Рассеянно отвечая на приветствия гостей, Битл смотрит, как топтун ведет… или, вернее сказать, несет Шайю через зал. Битл доволен собой. У каждой куклы есть свои ниточки — нужно только отыскать их и задействовать правильным образом. У каждой. Даже у этого умника-алкаша.
* * * — Ну а ты как думала? С другими он другой, и может ли быть иначе?
— Да я понимаю, понимаю… Но все равно как-то неприятно. Неожиданно. И потом, согласись, если он может быть таким с другими, то почему бы и не со мной? Я имею в виду не сейчас, а когда-нибудь потом, если это закончится. Вернее, когда это закончится.
Ив сидит на диване, поджав под себя ноги и свесив рыжую прядь над задумчивым профилем. Все-таки она очень красива. Очень. Даже в печали. Наверное, потому, что печаль невелика.
Шайя храпит в спальне, бесчувственный, как бревно. В такси он окончательно отрубился; хорошо, что предусмотрительный Ромка послал с ними крепкого молодого человека в качестве сопровождающего, а иначе Ив в жизни не смогла бы затащить Шайю в квартиру.

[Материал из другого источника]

-- ==== Sys2Proof/Word.lean ====
section
/-! DEFINITION. The words of the machine: every value is an unsigned bit vector (spec R7). -/

namespace Sys2Proof

/-- A 16-bit value: a general register, the accumulator, an instruction word (spec R5). -/
abbrev Word := BitVec 16

/-- The content of one memory cell (spec R5, R24). -/
abbrev Byte := BitVec 8

/-- One of the four instruction fields `op`, `a`, `b`, `c` (spec R45). -/
abbrev Nibble := BitVec 4

/-- The execution stage's operation select, `OPSEL_W` = 5 bits (spec R6, R52). -/
abbrev OpSel := BitVec 5

/-- The value of the 17-bit instruction pointer (spec R17). -/
abbrev InstrPtr := BitVec 17

end Sys2Proof
end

— А почему «это» непременно должно закончиться?
Ив фыркает.
— Ты меня совсем за дуру держишь?
— Нет, королева.
— Ну вот. Теперь уже и ты меня так называешь… А помнишь, кто это придумал?
— Помню. Как его звали?.. не то Кирилл, не то…
— Зуб. Его звали Зуб. Зубин Мета, великий музыкант… как ты мог забыть?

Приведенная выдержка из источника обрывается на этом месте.